Work to complete >> Write out the entries below exactly. End with the line that contains "e.paths.filter fun n".

Input data >>
-- ==== Sys2Proof/Machine/Timetable.lean ====
section
/-!
DEFINITION. The timetable: entries, arming, cancelling, execution and the actions (chapter 02, R48 to R57, R484).
-/
namespace Sys2Proof.Machine

/-! ### Entries -/

/-- Word 3 as it reads (R49). -/
def TtEntry.w3 (e : TtEntry) : Nat :=
  e.fireCount * 0x100000 + e.status * 0x10000 + ofBool e.moved * 0x8000 + e.rep * 4 + e.latePolicy * 2

/-- Is an action an RF action (R57)? -/
def isRf (code : Nat) : Bool := decide (1 ≤ code ∧ code ≤ 8)

/-- The period of a repeating entry (R55). -/
def Dev.ttPeriod (d : Dev) (e : TtEntry) : Nat := if e.rep = 1 then slotTicks (d.grid15 e.carrier) else frameTicks

/-- The bay of a bay or path target. -/
def TtEntry.bay (e : TtEntry) : Nat := if e.kind = 4 then bayOf e.index else e.index

/-- The active paths of a target in one direction. -/
def Dev.ttActive (d : Dev) (e : TtEntry) (dir : Nat) : List Nat :=
  e.paths.filter fun n => if dir = 0 then d.map.txActive n else d.map.rxActive n

/-! ### Arming (R51, R484) -/

/-- Target kinds that an action allows (R57). -/
def actionKinds (code : Nat) : List Nat :=
  match code with
  | 1 => [3]
  | 2 => [0, 1, 2, 3, 4]
  | 3 => [0, 2, 3, 4]
  | 4 => [3, 4]
  | 5 => [3, 4]
  | 6 => [1]
  | 7 => [0]
  | 8 => [3, 4]
  | 16 => [3, 4]
  | 17 => [5]
  | 18 => [6]
  | 19 => [0]
  | 20 => [0]
  | _ => []

/-- Are bits hi to lo of an argument 0? -/
def zeroBits (v hi lo : Nat) : Bool := bits v hi lo == 0

/-- Is an entry's argument well formed for its action, on a target that exists (R57)? -/
def Dev.argGood (d : Dev) (org : Origin) (e : TtEntry) : Bool :=
  let a := e.w2
  match e.action with
  | 1 => decide (a ≤ 5)
  | 2 => zeroBits a 31 28 && zeroBits a 15 2
  | 3 => decide (a ≤ 1) && e.tick % slotTicks (d.grid15 e.carrier) == 0
  | 4 => zeroBits a 31 18 && zeroBits a 15 14 && zeroBits a 7 6
  | 5 => zeroBits a 31 10 && zeroBits a 6 5 && respAllowed (bits a 7 7) (bits a 9 8) (bits a 4 0) &&
      !(d.ttActive e (bits a 7 7)).isEmpty
  | 6 => a == 0 && e.tick % 8 == 0
  | 7 => a == 0
  | 8 => d.map.calArgGood a (e.kind == 4) e.bay
  | 16 => decide (a < 8) && captureAllowed org a (d.f (BAY_CAPD_slot e.bay a))
  | 17 => decide (a < 256)
  | 18 => a % 64 == 0 && !(org == .host && decide (e.index < 16))
  | 19 => decide (a < 65536)
  | 20 => a == 0
  | _ => false

/-- Is an entry's target formed (R484, R207)? A RESP_SWAP needs a path that is active in the direction it names (R134). -/
def Dev.targetFormed (d : Dev) (e : TtEntry) : Bool :=
  let i := e.index
  let any := e.paths.any fun n => d.map.txActive n || d.map.rxActive n
  if e.action = 5 ∧ (d.ttActive e (bits e.w2 7 7)).isEmpty then false else
  match e.kind with
  | 0 => true
  | 1 => decide (i < 2) && any
  | 2 => decide (i < 4) && any
  | 3 => decide (i < 8) && d.bayFormed i
  | 4 => decide (i < 64) && any
  | 5 => decide (i < 16) && (d.assigned i 0 != 0 || d.phys i != i)
  | 6 => decide (i < 32)
  | _ => false

/-- Are an entry's target and carrier formed (R484)? -/
def Dev.entryFormed (d : Dev) (e : TtEntry) : Bool :=
  if d.formed then d.targetFormed e && (e.carrier == 7 || (d.map.carrier e.carrier).isSome)
  else e.carrier == 7 && (e.kind == 0 || (e.kind == 6 && decide (e.index < 32)))

/-- Check 1 of R51. -/
def Dev.wellFormed (d : Dev) (org : Origin) (e : TtEntry) : Bool :=
  (actionKinds e.action).contains e.kind && d.entryFormed e && decide (e.tick < frameTicks) && e.rep != 3 && d.argGood org e

/-- Armed entries that execute next at an instant. -/
def Dev.armedAt (d : Dev) (t : Int) : Nat := (d.tt.filter fun x => x.2.armed && x.2.due == t).length

/-- The requested time as an instant: within 512 frames of now (R51). -/
def Dev.requested (d : Dev) (e : TtEntry) : Int :=
  let span := 1024 * frameTicks
  let ahead := (e.frame * frameTicks + e.tick + span - (d.t.frame * frameTicks + d.t.tick) % span) % span
  (d.now : Int) + (if ahead ≥ span / 2 then (ahead : Int) - span else ahead)

/-- An entry is refused at arming: E005. -/
def ttRefuse (i : Nat) (e : TtEntry) (d : Dev) : Dev :=
  d |> setTt i { e with status := 4 } |> incF TL_TT_COUNT_refused |> raise 5 i 0 i
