-- ==== Sys2Proof/Machine/Power.lean ====
section
/-!
DEFINITION. Power states: entries and their completion, Dormant and the wake, supplies and trips (R45, R46, R334, R375, R376, R389 to R403,
R457 to R462, R467). Requests and resets stand in Writes.lean.
-/
namespace Sys2Proof.Machine

/-! ### Entries (R394, R395, R397, R403) -/

/-- Steps 3 to 5 of an entry to Rest, with the records that it writes (R395, R236, R338, R341). -/
def restSteps (b : Blk) : Blk :=
  let b := b |> retireAll |> spareRows
  let b := (List.range 8).foldl (fun b k => calRecord k b) b
  onDev (fun d => d |> trussStop |> piersDown) b

/-- Steps 1 to 3 of an entry to Dormant (R397): the ports, the voltage and the stay outputs. -/
def sleepSteps (d : Dev) : Dev :=
  d |> linkStop |> avsWrite 800 |> forAll (List.range 8) anchToOtp |> modHk (fun h => { h with zeroOut := true })
    |> stayUpdate

/-- Address of retention bank k. -/
def retBank (k : Nat) : Nat := 0x80000 * (120 + k)

/-- The CRC-32C of retention bank k as read through correction (R397). -/
def Blk.retCrc (b : Blk) (k : Nat) : Nat := crc32c (b.read8 (retBank k) 65536)

/-- Step 4 (R397, R398): each selected bank's check, or its poison. -/
def retentionEntry (b : Blk) : Blk :=
  let sel := (List.range 8).filter fun k => b.dev.fb PWR_RET_CFG_retain k
  let good : Nat → Bool := fun k => b.readable (retBank k) 65536
  let mask : (Nat → Bool) → Nat := fun p => (sel.filter p).foldl (fun a k => a + 2 ^ k) 0
  let b := sel.foldl (fun b k => b |> touchRange 1 (retBank k) 65536 |> errorResps (retBank k) 65536) b
  onDev (fun d => d
    |> forAll (sel.filter good) (fun k d => setF (PWR_RET_CRC_crc k) (b.retCrc k) d)
    |> setF PWR_RET_STAT_retained (mask good) |> setF PWR_RET_STAT_poison (mask fun k => !good k)) b

/-- The ledger opens again, and the held writes take effect in order (R393). -/
def ledgerReopen (b : Blk) : Blk :=
  if b.dev.ldg.closed then b |> onDev (modLdg fun l => { l with closed := false }) |> releaseHeld else b

/-- The steps an entry takes before its commit point, but for those taken at its write. -/
def entrySteps (e : PwrEntry) (b : Blk) : Blk :=
  if e.target ≥ 3 then b |> (if e.from_ = 1 then restSteps else retireAll) |> onDev sleepSteps else b

/-- An entry is aborted at its commit point (R392): the steps taken are undone, the bays excepted. `b` is the block before the steps
of `entrySteps`: ports that they disabled start again, and piers that they powered down are powered again. -/
def entryAbort (e : PwrEntry) (code : Nat) (b : Blk) : Blk :=
  let b := onDev (fun d => d |> setB PWR_STAT_in_entry false |> modPs (fun s => { s with entry := none, wakeSeen := 0 })) b
  let b := if e.target ≥ 3 then onDev (fun d => d |> linkStop |> linkStart) b else b
  let b := if e.target = 4 ∧ e.from_ = 1 then b |> onDev piersDown |> piersUp else b
  b |> ledgerReopen |> onDev (pwrRefuse code e.target 3) |> pwrActHeld

/-- The instant at which the domains switch, or at which a move to or from Active takes effect (R390, R392). -/
def entrySwitch (e : PwrEntry) (b : Blk) : Blk :=
  let b := onDev (modPs fun s => { s with entry := some { e with committed := true } }) b
  if e.target = 2 then restSteps b
  else if e.target = 1 ∧ e.from_ = 0 then onDev (fun d => d |> forAll (List.range 8) bayToWarm |> setF PWR_STAT_state 1) b
  else if e.target = 1 then b |> onDev (setF PWR_STAT_state 1) |> onDev trussResume |> piersUp
  else if e.target = 3 then retentionEntry b
  else b

/-- ENTRY_COMMIT_POINT (R392): every refuser is checked again, the ports as they were before the steps disabled them. A shutdown's ramp
overtakes an entry (R375). -/
def entryCommitPoint (b : Blk) : Blk :=
  match b.dev.ps.entry with
  | none => b
  | some e =>
    if e.committed ∨ b.dev.hk.ramp.isSome then b
    else
      let b := if e.target = 0 ∨ e.from_ = 0 then onDev (passTo e.at_) b else b
      let c := entrySteps e b
      let applies := fun (k : Nat) => (if k = 6 ∨ k = 7 then b else c).dev.refuser e.from_ e.target true k
      match ((List.range 13).filter fun k => decide (2 ≤ k)).find? applies with
      | some code => entryAbort e code b
      | none => entrySwitch e c

/-- An entry completes: E128, and a held request is acted on. -/
def entryDone (state : Nat) (b : Blk) : Blk :=
  b |> onDev (fun d => d |> setF PWR_STAT_state state |> setB PWR_STAT_in_entry false |> modPs (fun s => { s with entry := none })
    |> raise 128 0xFF state 0) |> pwrActHeld

/-! ### Supplies and trips (R376, R403, R457 to R462, R467) -/

/-- What the always-on domain holds is gone (R403, R457): the fixed-trip record and the crystal's state. -/
def aonOff (d : Dev) : Dev :=
  d |> setF HK_PAR_TRIP_tripped 0 |> setF HK_PAR_TRIP_dies 0 |> setF TL_SLEEP_xtal_ok 0

/-- POWER_ON (R457, R462): no rail that PWR_OK speaks for is up yet. -/
def powerOn (d : Dev) : Dev :=
  let d := { d with el := { d.el with vaon := true, pwrOk := false, trips := 0, tripHold := none, stayAt := d.now } }
  let d := d |> clearDev 0 |> aonOff
  { d with ev := {} } |> stayUpdate

/-- VAON_LOSS (R457): as at power-on. -/
def vaonLoss (d : Dev) : Dev :=
  let d := { d with el := { d.el with vaon := false, trips := 0, tripHold := none } }
  let d := d |> clearDev 0 |> aonOff
  { d with ev := {} } |> stayUpdate

/-- PWR_OK_FALL (R459): ignored in Dormant until a wake starts, and while the deck has no power. -/
def pwrOkFall (d : Dev) : Dev :=
  let e := modEl (fun e => { e with pwrOk := false }) d
  if !d.el.pwrOk ∨ d.pwr = 3 ∨ d.el.offHeld then e else resetDev 0 e

/-- PWR_OK_RISE (R459). -/
def pwrOkRise (d : Dev) : Dev :=
  if d.el.pwrOk then d
  else
    let e := modEl (fun e => { e with pwrOk := true, okAt := d.now }) d
    if d.pwr = 3 then e else leaveReset e

/-- FIXED_TRIP (R376): dies, bit d. The comparators stand on the powered dies. -/
def fixedTrip (dies : Nat) (d : Dev) : Dev :=
  let dies := dies % 32
  if dies = 0 ∨ !d.el.vaon ∨ !d.el.pwrOk ∨ d.pwr = 3 ∨ d.el.offHeld then d
  else
    d |> modEl (fun e => { e with trips := e.trips ||| dies, tripHold := none })
      |> setB HK_PAR_TRIP_tripped true |> setF HK_PAR_TRIP_dies (d.f HK_PAR_TRIP_dies ||| dies) |> resetDev 2

/-- TRIP_RELEASE (R376): comparators release; the last one starts the 10 ms hold. -/
def tripRelease (dies : Nat) (d : Dev) : Dev :=
  let left := d.el.trips - (d.el.trips &&& dies)
  if d.el.trips = 0 then d
  else modEl (fun e => { e with trips := left, tripHold := if left = 0 then some (d.now + 9830400) else none }) d

/-- TRIP_HOLD_END (R376). -/
def tripHoldEnd (d : Dev) : Dev :=
  match d.el.tripHold with
  | none => d
  | some t => d |> passTo t |> modEl (fun e => { e with tripHold := none }) |> leaveReset

/-- XTAL_START (R467). -/
def xtalStart (d : Dev) : Dev := if d.el.vaon ∧ !d.el.offHeld then setB TL_SLEEP_xtal_ok true d else d

/-- CRYSTAL_FAILURE (R467). -/
def crystalFailure (d : Dev) : Dev := if d.pwr = 3 then d else setB TL_SLEEP_xtal_ok false d

/-- Does the sleep counter run on the RC oscillator (R46, R467)? -/
def Dev.onRc (d : Dev) : Bool := d.on TL_SLEEP_src || !d.on TL_SLEEP_xtal_ok

/-! ### Completion -/

/-- Requested Off (R403): every domain is off, and the deck is held in reset. -/
def goOff (d : Dev) : Dev := d |> clearDev 0 |> aonOff |> modEl (fun e => { e with offHeld := true }) |> stayUpdate

/-- The device is Dormant (R45, R397): the counters stop, and the estimate held at this entry is kept. -/
def goDormant (b : Blk) : Blk :=
  let d := b.dev
  let e := d.errNow.getD (0xFFFFFFFF * fineNs)
  b |> entryDone 3
    |> onDev (fun d => { d with
        t := { d.t with stopped := true, eLast := min e (0xFFFFFFFF * fineNs), eAt := d.now }
        ldg := { d.ldg with held := [] }
        regs := (setB TL_QUALITY_source_changed false d).regs
        el := { d.el with wakeDriven := none }
        ps := { d.ps with sleepAt := d.now, rcSlept := d.onRc, waking := d.ps.wakeSeen, wakeSeen := 0 } })

/-- ENTRY_COMPLETE (R390, R392): the commit point comes first where it has not been reached. -/
def entryComplete (b : Blk) : Blk :=
  let b := entryCommitPoint b
  match b.dev.ps.entry with
  | none => b
  | some e =>
    if !e.committed ∨ b.dev.hk.ramp.isSome then b
    else
      let b := onDev (setF PWR_STAT_last_result 1) b
      match e.target with
      | 0 => entryDone 0 b
      | 1 => b |> (if e.from_ = 0 then onDev (passTo (e.at_ + 1573)) else id) |> onDev svnAdvance |> entryDone 1
      | 2 => entryDone 2 b
      | 3 => goDormant b
      | _ => b |> onDev (modLdg fun l => { l with held := [] }) |> onDev goOff

/-- STARTING_ENTRY_COMPLETE (R389): firmware runs on the PLL, the microcode is loaded, and the piers are up for Ready. After a round at 118 °C
the device is in Rest and stays there until the dies are cool (R375; DEDUCED, log entry 44). -/
def startingComplete (b : Blk) : Blk :=
  let d := b.dev
  if d.pwr ≠ 4 ∨ !d.on PWR_STAT_in_entry ∨ !d.running ∨ d.key.fwStopped ∨ d.on KEY_STATUS_refclk_wait ∨
      (List.range 16).all (fun e => d.engState e == 0) then b
  else if d.f PWR_STAT_target = 2 ∨ d.on HK_PAR_STAT_shutdown then
    b |> onDev lapBegins |> retireAll |> onDev trussStop |> onDev (modPs fun s => { s with piersOff := true }) |> entryDone 2
  else b |> onDev lapBegins |> onDev (setF PWR_STAT_state 1) |> piersUp |> onDev svnAdvance |> entryDone 1

/-- SHUTDOWN_RAMP_END (R375): as at any entry to Rest the bays' records are written (R236), an archive block begins (R421), the merge buffer
retires and queued rows are spared (R338, R341); then the device is in Rest, and E053 is raised (R12). An entry that ran is overtaken, and
its closed ledger opens again. -/
def shutdownRampEnd (b : Blk) : Blk :=
  match b.dev.hk.ramp with
  | none => b
  | some t =>
    let b := onDev (fun d => d |> passTo t |> modHk (fun h => { h with ramp := none, safeOut := true })
          |> forAll (List.range 8) (fun k d => onlyIf (d.on (HK_ANCH_override k)) (fun d => d |> anchToOtp k
              |> incF HK_STAY_STAT_anch_reverts |> raise 58 k 0 0) d)) b
    let b := if b.dev.key.fwStopped then b else (List.range 8).foldl (fun b k => calRecord k b) b
    b |> arcFlush |> retireAll |> spareRows |> onDev (fun d => d |> trussStop |> piersDown |> modPs (fun s => { s with entry := none, wakeSeen := 0 }) |> stayUpdate)
      |> ledgerReopen |> entryDone 2 |> onDev (raise0 53)

/-! ### Dormant and the wake (R45, R46, R399 to R401) -/

/-- WAKE_PIN (R399): an entry to Dormant completes first; Off ignores it. -/
def wakePin (d : Dev) : Dev :=
  if !d.el.resetN ∨ !d.el.vaon then d
  else if d.pwr = 3 then (if d.ps.waking = 0 then modPs (fun s => { s with waking := 1 }) d else d)
  else
    match d.ps.entry with
    | some e => if e.target = 3 ∧ d.ps.wakeSeen = 0 then d |> modPs (fun s => { s with wakeSeen := 1 }) |> raise 131 0xFF 0 0 else d
    | none => d

/-- The count that wakes the device. -/
def Dev.wakeTimer (d : Dev) : Nat := d.f PWR_WAKE_TIMER_HI_count % 256 * 0x100000000 + d.f PWR_WAKE_TIMER_LO_count

/-- WAKE_TIMER (R399, R462): the device pulls WAKE_N low itself. -/
def wakeTimer (d : Dev) : Dev :=
  if d.pwr = 3 ∧ d.ps.waking = 0 ∧ d.wakeTimer ≠ 0 then
    d |> passTo (d.ps.sleepAt + 30000 * d.wakeTimer) |> modPs (fun s => { s with waking := 2 })
      |> (fun d => modEl (fun e => { e with wakeDriven := some d.now }) d)
  else d

/-- SLEEP_SOURCE_CHANGED (R46). -/
def sleepSourceChanged (d : Dev) : Dev :=
  if d.pwr = 3 ∧ !d.ps.rcSlept then d |> setB TL_SLEEP_xtal_ok false |> setB TL_QUALITY_source_changed true |> modPs (fun s => { s with rcSlept := true })
  else d

/-- Fields that the always-on domain keeps across Dormant (R400, R409). -/
def aonFields : List Fld :=
  [TL_FRAME_OFFSET_ticks, TL_JUMP_MAX_ns, TL_SLEEP_src, TL_SLEEP_xtal_ok, TL_RATE_LO_rate_lo, TL_RATE_HI_rate_hi, HK_PAR_TRIP_tripped,
   HK_PAR_TRIP_dies, PWR_RET_CFG_wake_to, PWR_RET_CFG_retain, PWR_RET_STAT_poison, PWR_RET_STAT_lost, PWR_RET_STAT_retained,
   PWR_WAKE_TIMER_LO_count, PWR_WAKE_TIMER_HI_count, PWR_COUNT_wakes] ++ (List.range 8).map PWR_RET_CRC_crc

/-- Time after a sleep of `count` counts (R45, R46): the counters go on from where they stopped. -/
def wakeTime (t : TimeSt) (now count : Nat) (rc : Bool) : TimeSt :=
  let e := t.eLast + count * (if rc then 1875000 else 0) * 10000000000 + (if rc then 0 else count * 46875000000000)
  let q := (t.tick + 30000 * count) / frameTicks
  { ntU := t.ntU + 93750000 * count, wraps := (t.ntU + 93750000 * count) / wrapUnits, tick := (t.tick + 30000 * count) % frameTicks, frame := (t.frame + q) % 1024
    fis := (t.fis + q) % 100, r := t.r, frameOffset := t.frameOffset, eLast := e, eAt := now, coastFirst := true }

/-- WAKE_POWER_UP (R399, R400): the deck restarts as from a reset, at an edge of the sleep counter. -/
def wakePowerUp (d : Dev) : Dev :=
  if d.pwr ≠ 3 ∨ d.ps.waking = 0 ∨ !d.el.pwrOk ∨ !d.el.resetN ∨ !d.el.vaon then d
  else
    let counts := (d.now - d.ps.sleepAt + 29999) / 30000
    let d := passTo (d.ps.sleepAt + 30000 * counts) d
    let full : Bool := decide (counts ≥ 2 ^ 40 - 1)
    let count := min counts (2 ^ 40 - 1)
    let changed := d.on TL_QUALITY_source_changed
    let stepped := d.on TL_QUALITY_stepped
    let spares := d.mp.spares.filter fun s => decide (s.1 ≥ 120)
    let n : Dev :=
      { now := d.now, draws := d.draws, otp := d.otp, el := d.el, ev := { haltCount := d.ev.haltCount }
        key := { bootAt := d.now, cause := 1 }, mp := { spares := spares }, t := wakeTime d.t d.now count d.ps.rcSlept }
    n |> forAll aonFields (fun x n => setF x (d.f x) n) |> incF PWR_COUNT_wakes |> setF PWR_STAT_wake_src d.ps.waking
      |> setF PWR_STAT_target (if d.on PWR_RET_CFG_wake_to then 1 else 2) |> setF MEM_SPARE_soft_used spares.length
      |> setF TL_SLEEP_CNT_LO_count_lo (count % 0x100000000) |> setF TL_SLEEP_CNT_HI_count_hi (count / 0x100000000)
      |> setB TL_QUALITY_source_changed changed |> onlyIf changed (raise0 9)
      |> (fun n => if full then { n with t := { n.t with coastFirst := false } } |> setQuality 0
                   else n |> setQuality 4 |> setB TL_QUALITY_stepped stepped |> raise0 8)
      |> showErr |> stayUpdate

/-- ROM_DONE (R296, R334, R401): OTP is read, deck SRAM initialised but for the retained banks that are intact. `lost` names the
retained banks whose contents did not survive. -/
def romDone (lost : Nat) (b : Blk) : Blk :=
  if !b.dev.deckUp ∨ b.dev.stage ≠ 0 ∨ b.dev.on MEM_STAT_init_done then b
  else
    let retained := if b.dev.key.cause = 1 then b.dev.f PWR_RET_STAT_retained else 0
    let intact := (List.range 8).filter fun k =>
      retained.testBit k && !lost.testBit k && b.readable (retBank k) 65536 && b.retCrc k == b.dev.f (PWR_RET_CRC_crc k)
    let gone := if b.dev.key.cause = 1 then (List.range 8).filter fun k =>
      (retained.testBit k || b.dev.fb PWR_RET_STAT_poison k) && !intact.contains k else []
    let b := intact.foldl (fun b k => touchRange 1 (retBank k) 65536 b) b
    b |> onMem (initBanks (intact.map fun k => 120 + k))
      |> onDev (fun d => d |> refreshOtp |> setF MEM_SPARE_fuse_used d.otp.fuseRows.length |> setB MEM_STAT_init_done true
          |> onlyIf (d.key.cause == 1) (setF PWR_RET_STAT_lost (gone.foldl (fun a k => a + 2 ^ k) 0))
          |> forAll gone (fun k d => raise 132 k 0 0 d)
          |> onlyIf (gone.contains 0) (forAll (List.range 2048) cbInvalidate)
          |> onlyIf (gone.contains 1) (forAll (List.range 2048) (fun e d => cbInvalidate (2048 + e) d))
          |> publishSeal |> setF KEY_STATUS_stage 1)

end Sys2Proof.Machine
end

Response area >>
-- ==== Sys2Proof/Machine/Timetable.lean ====
section
/-!
DEFINITION. The timetable: entries, arming, cancelling, execution and the actions (chapter 02, R48 to R57, R484).
-/
namespace Sys2Proof.Machine

/-! ### Entries -/

/-- Word 3 as it reads (R49). -/
def TtEntry.w3 (e : TtEntry) : Nat :=
  e.fireCount * 0x100000 + e.status * 0x10000 + ofBool e.moved * 0x8000 + e.rep * 4 + e.latePolicy * 2

/-- Is an action an RF action (R57)? -/
def isRf (code : Nat) : Bool := decide (1 ≤ code ∧ code ≤ 8)

/-- The period of a repeating entry (R55). -/
def Dev.ttPeriod (d : Dev) (e : TtEntry) : Nat := if e.rep = 1 then slotTicks (d.grid15 e.carrier) else frameTicks

/-- The bay of a bay or path target. -/
def TtEntry.bay (e : TtEntry) : Nat := if e.kind = 4 then bayOf e.index else e.index

/-- The active paths of a target in one direction. -/
def Dev.ttActive (d : Dev) (e : TtEntry) (dir : Nat) : List Nat :=
  e.paths.filter fun n => if dir = 0 then d.map.txActive n else d.map.rxActive n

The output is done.